Wyllys parte do princípio de que o analfabeto político atual até participa da política e que "é tão burro que se orgulha e estufa o peito dizendo que odeia a política", mas dela participa por um processo, digamos, de copiar e colar. Antes de entrar propriamente nas afirmações do deputado, creio ser interessante lembrar o que disse Umberto Ecco a respeito da comunicação no tempo das novas tecnologias. Elas deram voz aos ignorantes. Do prefácio transcrevo três parágrafos. O primeiro é da própria autora;
"O que leva um indivíduo a reunir-se em um coletivo (segundo Adorno, no texto mencionado, a principal característica do fascismo) sem pensar com cuidado crítico nas causas e consequências dos seus atos configura aquilo que chamamos de analfabetismo político. Mas, no caso dos personagens jovens que surgem atualmente, líderes do fascistoide Movimento Brasil Livre, está em jogo a forma mais perversa de analfabetismo político. Aquele de quem foi manipulado desde cedo e não teve chance de pensar de modo autocrítico porque sua formação foi, no sentido político 'de-formação', a interrupção da capacidade de pensar, de refletir e de discernir", argumenta.
"Mas, sem discordar de Tiburi e apenas dando minha modesta contribuição para a sua excelente e necessária reflexão, digo que, por causa das transformações sociais, culturais e tecnológica que experimentamos, o 'analfabeto político' dos dias atuais é bem diferente daquele dos tempos de Brecht. O analfabeto político da atualidade fala e participa dos acontecimentos políticos mesmo renunciando à tarefa de se informar melhor sobre eles ou partindo de preconceitos, boatos, ou mentiras descaradas sobre tais acontecimentos".

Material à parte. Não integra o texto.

/-- The unit's switches all read open: the isolation is complete, and a domain stops (Table 12-7 steps 5 and 6,
R526). -/
def Block.isoDone (s : Block) (u : Bool × Nat) : Block :=
  match s.fc.isolating.find? fun (x : Bool × Nat × Ft) => x.1 == u.1 && x.2.1 == u.2 with
  | none => s
  | some x =>
    if (unitTiles u).any fun t => !(s.post t).open_ then s
    else
      let op := if u.1 then 1 else 0
      let s := { s with fc := { s.fc with isolating := s.fc.isolating.filter (· != x) } }
      let s := (s.isoStep op u.2 (isoLast u)).isoResult op u.2 1
      let s := if x.2.2.toNat + 50000 < s.now then s.raise 24 0 (unitInst u) else s
      if u.1 then s.disableDomain u.2 else s

/-- The Relay registers an isolation order (Table 12-7 steps 1-4), and the stretch of step 2 with it; a grant that step 1
does not revoke and whose window has not begun is withdrawn (R314). -/
def Block.isolate (s : Block) (u : Bool × Nat) (ft : Ft) : Block :=
  let ts := unitTiles u
  let n := if u.1 then u.2 else domOfTile u.2
  let s := s.forAll ts fun s t => s.setTile t { s.tile t with isolated := true }
  let s := ((s.showIso u true).revokeAfter (n / 16) ts (s.now + 64)).forAll ts fun s t => s.withdrawTile t
  let s := s.forAll ts fun s t => s.setPost t { s.post t with closePend := false }
  let s := (s.orderSwitches ts).refloor n
  let s := { s with fc := { s.fc with isolating := s.fc.isolating ++ [(u.1, u.2, ft)] } }
  (s.isoStep (if u.1 then 1 else 0) u.2 2).isoDone u

def execIsolationOrder (domain : Bool) (index : Tile) (now : Ft) (s : State) : Host.Outcome State Fault Refusal :=
  s.on fun s =>
    let s := s.advance now
    let i := index.val
    match s.fc.orders.find? fun (o : Bool × Nat × Ft) => o.1 == domain && o.2.1 == i with
    | some o => match s.takeDown (unitDie (domain, i)) 0x21 (orderWord (domain, i)) with
      | some (_, s) => ({ s with fc := { s.fc with orders := s.fc.orders.filter (· != o) } }).isolate (domain, i) o.2.2
      | none => s
    | none => s

/-- Every ordered switch of a domain that stops reads open: STOPPING begins (R421). -/
def Block.stopIfOpen (s : Block) (n : Nat) : Block :=
  if (s.vdom n).opening ∧ !((tilesOf n).any fun t => !(s.post t).open_) then s.enterStopping n else s

/-- One more switch of an isolating unit has opened: FC_ISO_STATUS passes step 3, then 4. -/
def Block.isoOpened (s : Block) (u : Bool × Nat) : Block :=
  s.isoStep (if u.1 then 1 else 0) u.2 (min 4 (max 2 (s.fld F.FC_ISO_STATUS_step) + 1))

/-- TSW_OPEN reads open for a switch that was ordered open, once its last segment has opened (R420, R421, R525). -/
def Block.switchOpened (s : Block) (t : Nat) : Block :=
  let n := domOfTile t
  let s := s.postOff t
  let s := { s with
    wce := { s.wce with switched := s.wce.switched ++ [(s.tick / 16, n)] }
    fc := { s.fc with readmits := s.fc.readmits.filter fun r => !(r.tile == t && r.lbistOnly) } }
  let s := s.refloor n
  let s := (s.isoOpened (false, t)).isoOpened (true, n)
  ((s.isoDone (false, t)).isoDone (true, n)).stopIfOpen n

def execSwitchOpened (tile : Tile) (now : Ft) (s : State) : Host.Outcome State Fault Refusal :=
  s.on fun s =>
    let s := s.advance now
    s.when (!(s.post tile.val).open_ && (s.post tile.val).opened s.now == 4) fun s => s.switchOpened tile.val

/-! ## Re-admission (R530-R533) -/

/-- The re-admission of a tile stands at a step. -/
def Block.readmitAt (s : Block) (t step : Nat) : Bool := s.fc.readmits.any fun r => r.tile == t && r.step == step

/-- Change a re-admission, and show its step. -/
def Block.mapReadmit (s : Block) (t : Nat) (f : Readmit → Readmit) : Block :=
  let s := { s with fc := { s.fc with readmits := s.fc.readmits.map fun (r : Readmit) => if r.tile == t then f r else r } }
  match s.fc.readmits.find? (·.tile == t) with
  | some r => match r.ofDom with
    | none => s.isoStep 2 t r.step
    | some n => s.isoStep 3 n
        (minN 8 ((s.fc.readmits.filter fun x => x.ofDom == some n).map (·.step)))
  | none => s

/-- Step 1 ends: the hub slot is clear, and the VID rises to include the tile's floor (steps 1 and 2). -/
def execReadmitResetDone (tile : Tile) (s : State) : Host.Outcome State Fault Refusal :=
  s.on fun s =>
    let t := tile.val
    s.when (s.readmitAt t 1) fun s =>
      let s := s.clearSlot t
      let s := s.setPost t { s.post t with closePend := true }
      (s.mapReadmit t fun r => { r with step := 2 }).refloor (domOfTile t)

/-- The VID stands at a target that includes the floor: the switch closes and the Post is released into LBIST
(steps 3 and 4). -/
def execReadmitSwitchClosed (tile : Tile) (s : State) : Host.Outcome State Fault Refusal :=
  s.on fun s =>
    let t := tile.val
    let n := domOfTile t
    s.when (s.readmitAt t 2 && s.vstate n == Vs.run && s.vidSettled n) fun s =>
      let s := s.setPost t { s.post t with powered := true, open_ := false, segs := 15, closePend := false }
      let s := s.postReset t
      let s := s.setPost t { s.post t with lbist := true }
      let s := { s with wce := { s.wce with switched := s.wce.switched ++ [(s.tick / 16, n)] } }
      s.mapReadmit t fun r => { r with step := 4 }

/-- LBIST ends with a signature, compared with the one the fuse shadow holds (R748). A failure ends a re-admission;
POST_LBIST opens the switch again whatever the signature (R654). -/
def execLbistEnd (tile : Tile) (signature : DWord) (now : Ft) (s : State) : Host.Outcome State Fault Refusal :=
  s.on fun s =>
    let s := s.advance now
    let t := tile.val
    match s.fc.readmits.find? fun r => r.tile == t && r.step == 4 with
    | none => s
    | some r => s.when (s.post t).lbist fun s =>
      let s := s.setFld F.BTC_POST_MISR_misr signature.toNat
      let s := s.setPost t { s.post t with lbist := false }
      let ok := signature.toNat == s.shadow.misr
      let s := if ok then s else s.relayFault (dieOfTile t) 9 7 t
      if r.lbistOnly then s.orderSwitches [t]
      else if ok then s.mapReadmit t fun r => { r with step := 5 }
      else s.dropReadmit t 0 2

/-- 16 good Sheafs in a row: the tile rejoins at the next epoch boundary (step 8). -/
def execReadmitRejoin (tile : Tile) (s : State) : Host.Outcome State Fault Refusal :=
  s.on fun s =>
    let t := tile.val
    s.when (s.fc.readmits.any fun r => r.tile == t && r.step == 7 && decide (16 ≤ r.good)) fun s =>
      s.mapReadmit t fun r => { r with step := 8 }

/-- The tile rejoins (step 8, at an epoch boundary), and its silence ends (R500). -/
def Block.rejoin (s : Block) (t : Nat) : Block :=
  let s := s.setTile t { s.tile t with isolated := false }
  let s := if s.fc.active.contains (9, 6, t) then s.relayFault (dieOfTile t) 9 6 t true else s
  ((s.showIso (false, t) false).endReadmit t 1).refloor (domOfTile t)

/-- 64 ticks after step 6 the 16 good Sheafs have not come (R531). -/
def execReadmitTimeout (tile : Tile) (now : Ft) (s : State) : Host.Outcome State Fault Refusal :=
  s.on fun s =>
    let s := s.advance now
    let t := tile.val
    s.when (s.fc.readmits.any fun r => r.tile == t && r.step == 7 && decide (64 ≤ r.ticks)) fun s =>
      s.dropReadmit t 0 2

/-- Domains in RUN that bring-up waits for (Table 18-5, steps 9 and 11). -/
def Block.bootRuns (s : Block) : Block :=
  let run (l : List Nat) : Bool := l.all fun d => s.vstate d == Vs.run
  let s := if run [68, 69, 70, 71] ∧ !s.flag F.HUB_BOOT_STATUS_uncore_up then
      { s with power := { s.power with uncoreAt := some s.now } }.setFld F.HUB_BOOT_STATUS_uncore_up 1 else s
  let s := if run [64, 65, 66, 67] then s.setFld F.HUB_BOOT_STATUS_array_up 1 else s
  let core := (List.range 64).filter fun n => s.vstate n != Vs.failed && !s.isoDom n
  if !core.isEmpty ∧ run core then s.setFld F.HUB_BOOT_STATUS_core_up 1 else s

/-- ref_q has reached the target: RUN (R417). The tiles of a core domain close their switches, or are re-admitted
(R354, R533).
Marks: DEDUCED, log entry 54. -/
def execSoftstartComplete (dom : Dom) (s : State) : Host.Outcome State Fault Refusal :=
  s.live fun s =>
    let d := dom.val
    let v := s.vdom d
    s.when (s.vstate d == Vs.soft && v.refQ == s.fld (F.VRC_DOM_VID_vid_in_force d) * 4096) fun s =>
      let s := (s.setFld (F.VRC_DOM_STATUS_state d) Vs.run).setFld (F.VRC_DOM_CMD_cur d) 1
      let s := s.setVdom d { s.vdom d with runRun := 0, stillRun := 0 }
      let s := { s with power := { s.power with waking := s.power.waking.filter (· != d) } }
      let s := s.bootRuns
      if 64 ≤ d then s
      else
        let s := if s.fc.readmitDom = some d then
            let s := { s with fc := { s.fc with readmitDom := none } }
            s.forAll (tilesOf d) fun s t => s.startReadmit t (some d) false
          else s
        let s := s.forAll ((tilesOf d).filter fun t => (s.post t).open_ && !(s.tile t).isolated) fun s t =>
          s.setPost t { s.post t with closePend := true }
        s.refloor d

/-! ## Failure-risk score (R534-R536) -/

/-- The totals of an interval that ends at the present boundary (R534).
Marks: DEDUCED, log entry 61. -/
def Block.riskCapture (s : Block) : Block :=
  let failed := ((List.range 240).filter fun p => s.phState p == 4 || s.phState p == 5).length
  let m := match s.fc.riskM with | some v => (clampI 0 16 (v.fdiv 16)).toNat | none => 16
  { s with fc := { s.fc with
    riskLast := [s.fc.riskG, s.fc.riskC, s.fc.riskT, failed, m, s.fc.riskN]
    riskG := 0, riskC := 0, riskT := 0, riskM := none, riskN := 0 } }

/-- The score of R535.
Marks: DEDUCED, log entry 61. -/
def Block.riskScore (s : Block) : Nat :=
  let x := fun i => s.fc.riskLast.getD i 0
  satU 16 (s.fld F.FC_RISK_CFG_base + s.fld F.FC_RISK_W0_wg * (x 0 / 1024) + s.fld F.FC_RISK_W0_wc * x 1 +
    s.fld F.FC_RISK_W1_wt * x 2 + s.fld F.FC_RISK_W1_wf * x 3 + s.fld F.FC_RISK_W2_wm * (16 - x 4) +
    s.fld F.FC_RISK_W2_wr * (x 5 / 64))

/-- The score stands at or above the threshold of 25.0. -/
def Block.riskHigh (s : Block) : Bool := Nat.ble (s.fld F.FC_RISK_CFG_risk_thr) (s.fld F.FC_RISK_score)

"O analfabeto político da contemporaneidade - ao contrário daquele dos tempos de Brecht - participa dos acontecimentos políticos 'opinando' sobre eles nas redes sociais digitais sem qualquer cuidado crítico. Eu poderia recorrer a muitos exemplos do atual comportamento do 'analfabeto político'[...] vou me restringir a uma das muitas estupidezes escritas em minha página no facebook por ocasião da aprovação do Marco Civil da Internet: 'O marco servil (sic) vai acaba (sic) com o facebook e traze (sic) o comunismo vai manda (sic) mata (sic) todo mundo começando por você seu viado filhodaputa (sic)'. Este comentário é um exemplo do analfabetismo político contemporâneo, mas é também o sintoma de uma ameaça à democracia e à vida com pensamento: a maioria dos 'analfabetos políticos' que vociferam nas redes sociais digitais, principalmente a maioria daqueles que fazem menção ao 'comunismo' ou 'socialismo', deixaram claro que as fontes de suas afirmações acerca do acontecimento em questão: os colunistas da revista marrom semanal; o senil reacionário que se diz 'filósofo'; e a família do parlamentar (deputado federal, estadual e vereador) que parasita o poder público para difamar adversários e estimular o fascismo"...

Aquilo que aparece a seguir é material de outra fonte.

-- ==== Sys2Proof/Machine/Boundary.lean ====
section
/-! DEFINITION. The boundaries of ticks, epochs and thermal steps (02_fabric_time_and_ticks.md R88-R100), and what every
unit does at them. -/
namespace Sys2Proof.Machine
open Sys2Proof

/-! ## A tick boundary -/

/-- Another unit of `n` ticks begins with the tick that begins now (R90).
Marks: DEDUCED, log entry 20. -/
def Block.begins (s : Block) (n : Nat) : Bool := s.time.last / n != s.tick / n

/-- An action scheduled for a named tick takes effect (R99). -/
def Block.runAction (s : Block) (a : Sched) : Block :=
  match a with
  | .weights => s.swapWeights
  | .ea => s.swapEa
  | .classes => s.swapClasses
  | .limit n slot v => s.setFld (limSlotF n slot) v
  | .thermal w slot v => s.setFld (thermSlot w slot) v
  | .trace l on => s.traceApply l on
  | .digest l cfg => s.digestApply l cfg

/-- The actions named for this tick, or for one that a step has skipped (R99, R100).
Marks: DEDUCED, log entry 20. -/
def Block.runSched (s : Block) : Block :=
  let due := s.time.sched.filter fun a => decide (a.1 ≤ s.tick)
  let keep := s.time.sched.filter fun a => !decide (a.1 ≤ s.tick)
  let s := { s with time := { s.time with sched := keep } }
  s.forAll due fun s a => s.runAction a.2

/-- A tick ends at the Relay's slot of a tile: a Post with a closed switch is silent for one more tick unless a good
Sheaf came (R500). -/
def Block.silentTick (s : Block) (t : Nat) : Block :=
  let x := s.tile t
  if x.seen then s.setTile t { x with seen := false, silent := 0 }
  else if !(s.post t).open_ then s.setTile t { x with silent := min 64 (x.silent + 1) }
  else if x.silent = 0 then s else s.setTile t { x with silent := 0 }

/-- A tick ends at a chain port: the run of idle ticks goes on while a Post has power, and a stall that has begun ends at a
flit alone (R500). -/
def Block.chainTick (s : Block) (n : Nat) : Block :=
  let c := s.chain n
  if c.live then
    let s := if 16 ≤ c.quiet then s.relayFault (n / 16) 12 1 n true else s
    s.setChain n { s.chain n with live := false, quiet := 0 }
  else
    let on := (tilesOf n).any fun t => (s.post t).powered
    s.setChain n { c with quiet := if on then min 16 (c.quiet + 1) else if c.quiet < 16 then 0 else c.quiet }

/-- The lowest margin to the control point in the risk interval (R534). -/
def Block.riskTick (s : Block) : Block :=
  let l := ((List.range 64).filter fun n => s.fld (F.LG_DOM_STATE_tmax n) != 0x8000).map fun n =>
    s.fldI (F.LG_DOM_STATE_tmax n)
  match l with
  | [] => s
  | x :: xs =>
    let m := (s.fld F.LG_TTHR0_EFF_control : Int) - xs.foldl max x
    { s with fc := { s.fc with riskM := some (match s.fc.riskM with | some v => min v m | none => m) } }

/-- A reading of bonded-memory sensor `k` of die `d`, when it is valid: in range, and its trim is good (R441). -/
def Block.memReading (s : Block) (d k : Nat) (r : Option Int) : Option Int :=
  r.filter fun v => decide (-640 ≤ v ∧ v ≤ 2400) && !s.shadow.trimBad.contains (1024 + 64 * d + k)

/-- The Relays read their bonded-memory sensors and close the tick of their thermal rows (R272-R276). -/
def Block.thermTick (s : Block) (bmem : List (List (Option Int))) : Block :=
  let s := s.forAll (List.range 4) fun s d => s.setRelay d { s.relay d with
    bmem := (bmem.getD d []).zipIdx.map fun x => s.memReading d x.2 x.1 }
  let s := s.forAll (List.range 4) fun s d => s.bmemTick d
  s.forAll (List.range 64) fun s n => s.thermTickDom n

/-- The level-5 cap moves once a tick while it is held (R395). -/
def Block.capTick (s : Block) (n : Nat) : Block :=
  if s.capHeld n && (s.vdom n).lgCap.isSome then s.lowerCap n 0 else s

/-- A re-admission counts the ticks since its restore publication (Table 12-8 step 7). -/
def Block.readmitTick (s : Block) : Block :=
  { s with fc := { s.fc with readmits := s.fc.readmits.map fun r =>
      if r.step = 7 then { r with ticks := min 64 (r.ticks + 1) } else r } }

/-- Deep held at the last try is tried again (R732).
Marks: DEDUCED, log entry 80. -/
def Block.deepRetry (s : Block) : Block :=
  if s.flag F.HUB_PSTATE_STATUS_held ∧ s.fld F.HUB_PSTATE_STATUS_state = 2 then s.actTarget else s

/-- The stacks' power in the tick that ended joins the sums of its thermal step (R451). -/
def Block.sumStacks (s : Block) : Block :=
  let x := s.tme.stkSum
  { s with tme := { s.tme with
    stkSum := ((List.range 24).map fun k => x.1.getD k 0 + (s.stackPower k).1, x.2 + 1) } }

/-- The records of the tick that ended, at its boundary (R394, R500, R534). -/
def Block.tickEnds (s : Block) (bmem : List (List (Option Int))) : Block :=
  let s := ((s.thermTick bmem).riskTick).sumStacks
  let s := s.forAll (s.posts.map (·.1)) fun s t => s.silentTick t
  let s := s.forAll (List.range 64) fun s n => s.chainTick n
  let s := s.forAll (List.range 4) fun s d => s.linkTick d
  let s := s.forAll (List.range 72) fun s d => s.formMeas d (s.tick - 1)
  (((s.telTickEnds (s.tick - 1)).telCapture s.tick).telDeep).vinTick

/-- Two ticks after an epoch the figures of its last tick are evaluated; where they are not, the epoch has no residual
(R190, R204). -/
def Block.residTick (s : Block) : Block :=
  let k := s.tick - 3
  let due := (s.time.last + 14) / 16 != (s.tick + 14) / 16
  if due && !(k % 16 == 15 && (s.ea.staged.map (·.tick) == some k || s.ea.last.map (·.tick) == some k)) then
    s.forAll (List.range 72) Block.noResidual
  else s

/-- The kv and tick order reaches the Posts of a domain (R129). -/
def Block.kvOrder (s : Block) (n : Nat) : Block :=
  let kv := kvOf (s.inForceMv n)
  match s.orderSent n 0 kv with
  | some s => s.forAll (tilesOf n) fun s t => s.postTick t kv
  | none => s.forAll (tilesOf n) fun s t => s.postTick t (s.post t).kv

/-- The CREDIT waits of the offer interval that ends (R487). -/
def Block.countWaits (s : Block) : Block :=
  let n := Tab.get zeroN s.ttu.pkg 14
  { s with lend := { s.lend with waits := n, waitsLast := n - s.lend.waits } }

/-- What takes effect with the tick that begins: named actions, thresholds, ceilings, factors and captures (R99, R269,
R316, R160, R129). -/
def Block.tickBegins (s : Block) : Block :=
  let s := s.forAll (s.posts.map (·.1)) fun s t => s.postEnds t
  let s := (s.runSched.ceilTick).limitTick
  let s := s.forAll (List.range 64) fun s n => s.capTick n
  let s := s.forAll (List.range 64) fun s n => s.scaleDom n (s.inForceMv n) (s.fld (F.LG_MARGIN_FREQ_f_now n))
  let s := s.forAll s.poweredDoms fun s n => s.kvOrder n
  let s := s.residTick.eaCapture.readmitTick.cntPkg 0
  let s := if s.lg.hot then s.cntPkg 7 else s
  let s := if s.begins 16384 then s.fcBoundary else s
  let s := if s.begins 1048576 then s.riskCapture else s
  let s := if s.begins 131072 then s.countWaits else s
  s.lendTake.deepRetry

/-- A tick of a slew takes a ns more or less than its counts (R88).
Marks: DEDUCED, log entry 18. -/
def Block.slewed (s : Block) : Block :=
  let t := s.time.timer
  { s with time := { s.time with timer := match s.time.corr with | .hold => t + 1 | .advance => t - 1 | _ => t } }

/-- The boundary at FT `b` is presented (R89, R96).
Marks: DEDUCED, log entry 19. -/
def Block.presentTick (s : Block) (b : Nat) (bmem : List (List (Option Int))) : Block :=
  let n := s.time.skipped
  let s := ({ s.countTo b with time := { (s.countTo b).time with skipped := 0 } }).strobe.skipAvg n
  let s := { s with time := { s.time with epochEnd := s.begins 16 } }
  let s := (s.tickEnds bmem).tickBegins
  { s with time := { s.time with last := s.tick } }

/-- A step loads FT at a local boundary `b` (R88, R89): the boundary it presents comes with this command only when the
loaded value is one.
Marks: DEDUCED, log entries 18 and 19. -/
def Block.stepLoad (s : Block) (b : Nat) (o : Int) (bmem : List (List (Option Int))) : Block :=
  let ft := ((b : Int) - o).toNat
  let next := (ft + 1023) / 1024 * 1024
  let n := satU 16 (next / 1024 - b / 1024)
  let s := s.countTo b
  let s := { s with time := { s.time with count := BitVec.ofNat 64 ft, corr := .stepped, skipped := n } }
  let s := ((s.incSat F.CTU_FT_STATUS_step_count).setFld F.CTU_FT_STATUS_step_seen 1).raise 13 2 0
  let s := (s.cntPkg 20).timeEntry s.timeState s.timeState 1 o n
  if next = ft then s.presentTick ft bmem else s

/-- A tick boundary: `bmem` is what the bonded-memory sensors of each die read. -/
def Block.tickBoundary (s : Block) (bmem : List (List (Option Int))) : Block :=
  let b := (s.time.count.toNat / 1024 + 1) * 1024
  match s.time.corr with
  | .step o => s.stepLoad b o bmem
  | _ => s.slewed.presentTick b bmem

/-- After the cut of a global stop FT counts on, the LG clears a borrowed budget outside LOCKED (R484), and the trip path of
the bonded memory acts (Table 16-15).
Marks: DEDUCED, log entry 68. -/
def Block.frozenTick (s : Block) (bmem : List (List (Option Int))) : Block :=
  let b := (s.time.count.toNat / 1024 + 1) * 1024
  let s := (s.countTo b).strobe.slewed
  let s := if 0 < s.fldI F.LG_L5_ADJ_adj_mw ∧ s.timeState ≠ 1 then
      { s.setFld F.LG_L5_ADJ_adj_mw 0 with lg := { s.lg with adj := 0 } } else s
  s.forAll (List.range 4) fun s d =>
    let q := s.relay d
    match ((bmem.getD d []).zipIdx.filterMap fun x => s.memReading d x.2 x.1) with
    | [] => s
    | x :: xs =>
      let hot := decide ((s.fld F.LG_TTHR1_EFF_bmem : Int) + 240 ≤ xs.foldl max x)
      let run := if hot then q.bmemTrip + 1 else 0
      let s := s.setRelay d { q with bmemTrip := min 2 run }
      if 2 ≤ run then s.tripNow d true 0 else s

/-- A tick boundary, while boundaries are generated (Table 02-1). -/
def execTickBoundary (bmem : List (List (Option Int))) (s : State) : Host.Outcome State Fault Refusal :=
  s.live fun s => s.when s.time.ticking fun s =>
    if s.frozen then s.frozenTick bmem else (s.tickBoundary bmem).settle

/-! ## An epoch boundary: the Silo (R331, R332, R340-R344) -/

/-- What a slice captures of the epoch for its credit report: the fields of the entries, and the busy tiles of each
context (R332). -/
def Block.reportOf (s : Block) (d : Nat) : List Nat × List Nat × List Nat :=
  let x := s.slice d
  ((List.range 64).map fun c => satU 16 ((x.debited.getD c 0 + 128) / 256),
    (List.range 64).map fun c => satU 10 ((x.waited.getD c 0 + 2048) / 4096),
    (List.range 64).map fun c => s.busyTiles d c)

/-- The credit a delegation leaves (R331); entry 0 is the reserve's. -/
def refillOf (c : Nat) (credit : Int) (deleg : Nat) : Int := min credit (if c = 0 then 0 else deleg) + deleg

/-- A slice at an epoch boundary: report, delegation, credits, status and counts (R331, R332, R343, Table 07-13). -/
def Block.sliceEpoch (s : Block) (d : Nat) : Block :=
  let x := s.slice d
  let got := x.next.isSome
  let deleg := x.next.getD x.deleg
  let was := s.flag (F.SILO_SLICE_STATUS_ration d)
  let (cfg, tiles) := match s.silo.cfgNext, got with
    | some m, true => m
    | _, _ => (x.cfg, x.tiles)
  let s := s.setSlice d { x with
    report := some (s.reportOf d), sent := 0, deleg := deleg, next := none, cfg := cfg, tiles := tiles
    debited := List.replicate 64 0, waited := List.replicate 64 0, counted := [], granted := 0, refused := 0 }
  let s := s.forAll (List.range 64) fun s c => s.setCredit d c (refillOf c (s.credit d c) (deleg.getD c 0))
  let s := (s.setSat (F.SILO_SLICE_STATUS_grants d) x.granted).setSat (F.SILO_SLICE_STATUS_refusals d) x.refused
  let s := s.setFld (F.SILO_SLICE_STATUS_ration d) (b2n !got)
  if got = was then s.relayFault d 20 1 d got else s

/-- The counts of a core domain's part of its slice (Table 07-13). -/
def Block.sdomEpoch (s : Block) (n : Nat) : Block :=
  let x := s.sdom n
  let s := s.setSat (F.SILO_DOM_STAT_grants n) x.grants
  let s := (s.setSat (F.SILO_DOM_STAT_limit_waits n) x.limitWaits).setSat (F.SILO_DOM_STAT_max_slip n) x.maxSlip
  s.setSdom n { x with grants := 0, limitWaits := 0, maxSlip := 0 }

/-- The mode of the epoch that begins (R342, R344).
Marks: DEDUCED, log entry 47. -/
def Block.siloMode (s : Block) (mode : Nat) : Block :=
  let s := s.setFld F.SILO_STATUS_mode mode
  let s := if mode = 1 then (s.incSat F.SILO_STATUS_ration_epochs).cntPkg 8 else s
  s.follow 20 1 4 (mode == 1)

/-- The hub takes what its last division computed: mode, shares, tile map (R337, R340).
Marks: DEDUCED, log entries 46 and 47. -/
def Block.hubEpoch (s : Block) (resumed : Bool) : Block :=
  let ft := s.time.epoch * 16384
  match s.silo.cfgNext with
  | some (cfg, tiles) =>
    let s := { s with silo := { s.silo with tileCtx := tiles } }
    let s := { s with ea := { s.ea with caps := s.ea.caps.map fun (c : EaCap) => if c.tick = s.tick then { c with ctx := tiles } else c } }
    let s := s.forAll ((List.range 63).map (· + 1)) fun s c =>
      if getBits (Tab.get (fun _ => 1) cfg c) 16 2 = 1 then s.setFld (F.SILO_CTX_STAT_drained c) 0 else s
    let s := match s.silo.shares with
      | some l => s.forAll ((List.range 63).map (· + 1)) fun s c => s.setFld (F.SILO_CTX_SHARE_share_mw c) (l.getD c 0)
      | none => s
    (s.setFld F.SILO_LAST_EPOCH_ft ft).siloMode s.silo.nextMode
  | none => if resumed && s.silo.normal then s.siloMode 1 else s

/-- A DRAINING context with no busy tile and no outstanding grant is drained (R341).
Marks: DEDUCED, log entry 48. -/
def Block.drainCheck (s : Block) (cfg : Tab Nat) (c : Nat) : Block :=
  let quiet := (List.range 4).all fun d =>
    s.busyTiles d c == 0 && !((s.slice d).grants.any fun g => g.ctx == c && s.outstanding g)
  if s.fld (F.SILO_CTX_CFG_state c) = 2 ∧ getBits (Tab.get (fun _ => 1) cfg c) 16 2 = 2 ∧ quiet then
    s.setFld (F.SILO_CTX_STAT_drained c) 1
  else s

Creio que já está bem definido quem seria o analfabeto político atual. Com respeito a este deputado, gostaria apenas de lembrar o apavoramento de Luís Fernando Veríssimo, em uma de suas crônicas, quando constata que este tipo de gente começa a se apresentar para a sociedade brasileira como uma opção eleitoralmente viável. Ó tempos, ó costumes! In qua urbe habitamus!
Quero ainda deixar um dado alarmante que o deputado nos traz. Ele é fornecido pelo MEC, quando este divulga o resultado de uma pesquisa para a construção do Plano Nacional de Leitura. Em 2012, acusou a pesquisa, "38% dos estudantes universitários brasileiros foram avaliados apenas como alfabetizados funcionais". Tristeza profunda.